There will be a Coalition player as usual, but the opposition player will represent the Shia insurgency, specifically Muqtada al-Sadr’s Mahdi Army. The Sunni faction, al-Qaeda, and foreign extremists will be handled by the “game system” through rules, so they will still be represented, but there won’t be an intelligent, actively-plotting personality behind them. A problem with this approach is that it makes it possible to “game” these factions, since the rules for their behavior are known to both players.
Like any counterinsurgency scenario, the Baghdad Security Plan was a contest between opposing political forces in an arena composed of people. At the same time, it was a battle of order vs. chaos. Regardless of who was “winning” faction-wise, high levels of violence and instability meant everyone lost. An ideal simulation would measure both factional support and stability (which takes security into account) within the 9 administrative districts of Baghdad, but given the constraints on complexity for this particular simulation, I will be measuring factional support only.
All other elements of the simulation, namely combat and politics, can be implemented through a relationship with the factional support system.

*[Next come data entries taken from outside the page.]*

/-! Partitions, functions, jobs (R266, R336, R371, R382, R399, R403). -/

/-- One partition: PTROOT, TRAPBASE, PODPART, the kv pool registers (Table 13.1), the ticket counter (R218), its quads and functions, and the addresses of its open sequences. -/
structure Part where
  quads : List Nat := []
  fns : List Nat := []
  ptroot : Word64 := 0
  trapbase : Word64 := 0
  podpart : Nat := 0
  kvpd : Word64 := 0
  kvpg : Word64 := 0
  kvnpages : Word64 := 0
  kvfreehd : Word64 := 0xFFFFFF
  kvfree : Word64 := 0
  kvreserve : Word64 := 0
  tickets : Nat := 0
  seqs : List Nat := []
  deriving DecidableEq, Repr, Inhabited

/-- One launch queue (Table 23.1). -/
structure LaunchQ where
  base : Word64 := 0
  size : Nat := 0
  rderr : Bool := false
  sterr : Bool := false
  head : Word32 := 0
  tail : Word32 := 0
  posts : List (Nat × Nat) := []
  deriving DecidableEq, Repr, Inhabited

/-- One PCIe function (R397 to R403): enabled, partition, window base and WINERR, its queues, and its MSI-X vectors,
each masked (so at reset) and pending; the address and data of each vector's message (R401), its MSI-X message control and its AER
uncorrectable error status (Table 25.1). -/
structure Fn where
  en : Bool := false
  part : Nat := 0
  winbase : Word64 := 0
  winerr : Word64 := 0
  queues : List (Nat × LaunchQ) := []
  msix : List (Nat × Bool × Bool) := []
  msixMsg : List (Nat × Word64 × Word32) := []
  msixControl : BitVec 16 := 0
  uncorrectable : Word32 := 0
  deriving DecidableEq, Repr, Inhabited

/-- Where a job stands in the job table (R383, R388 to R391). -/
inductive JobSt where
  | ready
  | placed
  | cutting
  | saved
  deriving DecidableEq, Repr, Inhabited

/-- One task's image (R342): the task, the core it left, its descriptors and records by number, its accumulator rows by their
place in the allotment, the bytes and the poisoned sectors of its keep map by scratchpad address, its channels with
their priority and handler, and whether it held the handler context (R344). -/
structure TaskImage where
  task : Task
  core : Nat
  bufs : List (Nat × CBuf)
  recs : List (Nat × BitVec 512)
  acc : List (Nat × BitVec 512)
  bytes : List Host.Cell
  bad : List Nat
  chans : List (Nat × Nat × Nat)
  handler : Bool := false
  deriving DecidableEq, Repr, Inhabited

/-- One job of the job table: its record and footprint block (R384), its function, queue and partition, its place in taking
order, its state, how long it has waited as its LIFT events show, in the unit of LIFTTIME (R388), its holding priority and place in placing order, its images, and
the ended tasks, with their cores, whose shares it holds until it retires (R44). -/
structure Job where
  record : BitVec 1024
  fp : BitVec 256 := 0
  fn : Nat
  queue : Nat
  part : Nat
  order : Nat
  st : JobSt := .ready
  waited : Nat := 0
  holding : Nat := 0
  placed : Nat := 0
  images : List (Nat × TaskImage) := []
  ended : List (Nat × Task) := []
  deriving DecidableEq, Repr, Inhabited

/-- A barrier (R43, R301, R302) of a gang, or of a pod key: rounds completed, arrivals so far, the count of the open
round (0: the current participants), its ERRARR, and the completed rounds that had it. -/
structure Barrier where
  done : Nat := 0
  arrivals : Nat := 0
  count : Nat := 0
  err : Bool := false
  errs : List Nat := []
  deriving DecidableEq, Repr, Inhabited

/-! Riders (R214 to R240). -/

/-- A line a kernel has been given and not yet answered: its offset in the range, the revolution, and poison. -/
structure FedLine where
  offset : Nat
  rev : Nat
  bad : Bool
  deriving DecidableEq, Repr, Inhabited

/-- A rider's share of one channel: its lines as (line, offset in the range) and those still to act on, the clone's
destination lines still to write, admission, the lines missed at passes, the delivery queue (R232), the kernel it
captured at admission with the lines in it (R227), its fold with the lanes that have received (R228), and the
revolution and place in time of its last pass. -/
structure RiderChan where
  lines : List (Nat × Nat) := []
  todo : List (Nat × Nat) := []
  dest : List (Nat × Nat) := []
  admitted : Bool := false
  gone : Bool := false
  queue : List (Nat × Nat × Bool) := []
  kernel : Option Phase := none
  fed : List FedLine := []
  folded : Nat := 0
  fold : List Token := []
  lastRev : Nat := 0
  lastAt : Nat := 0
  deriving DecidableEq, Repr, Inhabited

/-- A rider (R217, R218), a standing rider's translation (R234), or a feed (R245). `kind`: 0 boarded by a task, 1 an
engine's reader or deposit (copy, `mxv`, kvsend), 2 a sequence unit's clone, 3 a feed. It keeps its partition and
ticket, opcode and SUB, the card, the task by job, rank, core and slot, its sequence number, the operands copied at
boarding (256-byte lines or tokens), landing runs by offset with their record's format, the word it increments, the layout records
of a `bmac` or `mxv` as they stood at its start (R312), the offsets whose pages have X and those whose pages
are of a compute region (of its range, and of what it writes to), the weight lines of a `bmac` or `mxv`, what its channels hold, what it
has read (or will write) by offset, the sectors of it that are lost, the bytes of a line that an engine's deposit writes (all where not listed) and those
gathered so far, its status, and its completion word with the value that the atomic on it has read (R322). -/
structure Rider where
  part : Nat
  ticket : Nat
  op : Nat
  sub : Nat := 0
  card : BitVec 512 := 0
  kind : Nat := 0
  job : Nat := 0
  rank : Nat := 0
  core : Nat := 0
  task : Nat := 0
  handler : Bool := false
  seq : Nat := 0
  chans : List (Nat × RiderChan) := []
  operand : List Nat := []
  land : List (Nat × List MemRun) := []
  landFmt : Nat := 8
  cw : Option MemRun := none
  recs : List (Nat × BitVec 512) := []
  xbits : List Nat := []
  plain : List Nat := []
  plainDest : List Nat := []
  wlines : List Nat := []
  masks : List (Nat × Nat) := []
  pending : List (Nat × Nat × Nat) := []
  data : List (Nat × Nat) := []
  bad : List (Nat × Nat) := []
  status : Word32 := 0
  misses : Nat := 0
  chmask : BitVec 384 := 0
  flags : Flags := 0
  cancelled : Bool := false
  standing : Bool := false
  parent : Option Nat := none
  anchor : Option (Nat × Nat) := none
  asked : Bool := false
  leave : Bool := false
  alit : Bool := false
  page : Nat := 0
  cwHeld : Option (MemRun × Nat) := none
  deriving DecidableEq, Repr, Inhabited

/-- A `kvsend` in progress (R285): its task and card, its partition and core, the pages (source, destination) of its
entries, the layer being sent with the number still to send, the reorder, and the riders of the layer. The flag has a key while
the destination is in this package; `cwHeld` is the flag word with the value that the atomic on it has read (R322). -/
structure KvSend where
  part : Nat
  core : Nat
  job : Nat
  rank : Nat
  seq : Nat
  seqVa : Nat
  card : BitVec 512
  pages : List (Nat × Nat)
  nlayl : Nat
  layer : Nat
  left : Nat
  reader : Option Nat := none
  writer : Option Nat := none
  dst : Option Nat
  cwHeld : Option (MemRun × Nat) := none
  deriving DecidableEq, Repr, Inhabited

/-! Host and pod (R397 to R408). -/

/-- A write on its way to host memory (R330): the job it is of, the host address and bytes, whether it carries Relaxed
Ordering, the function whose Requester ID it carries (R398), and what a release of its task asks of it (R321): the task's rank, the scope, stamp and place in program order. -/
structure HostWrite where
  job : Nat
  addr : Nat
  bytes : List Byte
  ro : Bool
  rank : Nat := 0
  scope : Nat := 5
  stamp : Nat := 0
  ord : Option (Nat × Nat × Nat) := none
  fn : Nat := 0
  deriving DecidableEq, Repr, Inhabited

Each player’s goal is to ultimately improve their relative standing in the city, and the other side of this coin is forcing the other player to take actions that make him lose support.
A Coalition player has the basic options of patrolling neighborhoods to identify and remove militant forces, raiding insurgents & militants to remove leadership and material resources (when their locations are known), and building (a generic term for all reconstruction, development, and community engagement activities). You’ll notice combat is not listed as a primary activity, but combat does occur when a Coalition unit tries to clear an area of militants during a patrol action. Targeted raids are ideally meant to take out militant leadership or resources without a fair fight, but combat action requiring resolution can occur during a raid as well. The other option for combat occurs when the Shia militia player decides to engage the Coalition or another faction’s forces.
While the Shia player does not have the resources or highly-trained personnel of the Coalition, they have a larger base of human support to draw from, giving them men, materiel, and space for maneuver. The Coalition operates from an inherently vulnerable position, while the Shia player’s fighters, leaders, and equipment has a city of millions to hide in. The Shia player must decide whether to engage Coalition forces or Sunni & foreign extremists (or all of them at the same time), where to risk militant forces, and how best to maintain their factional support and increase it.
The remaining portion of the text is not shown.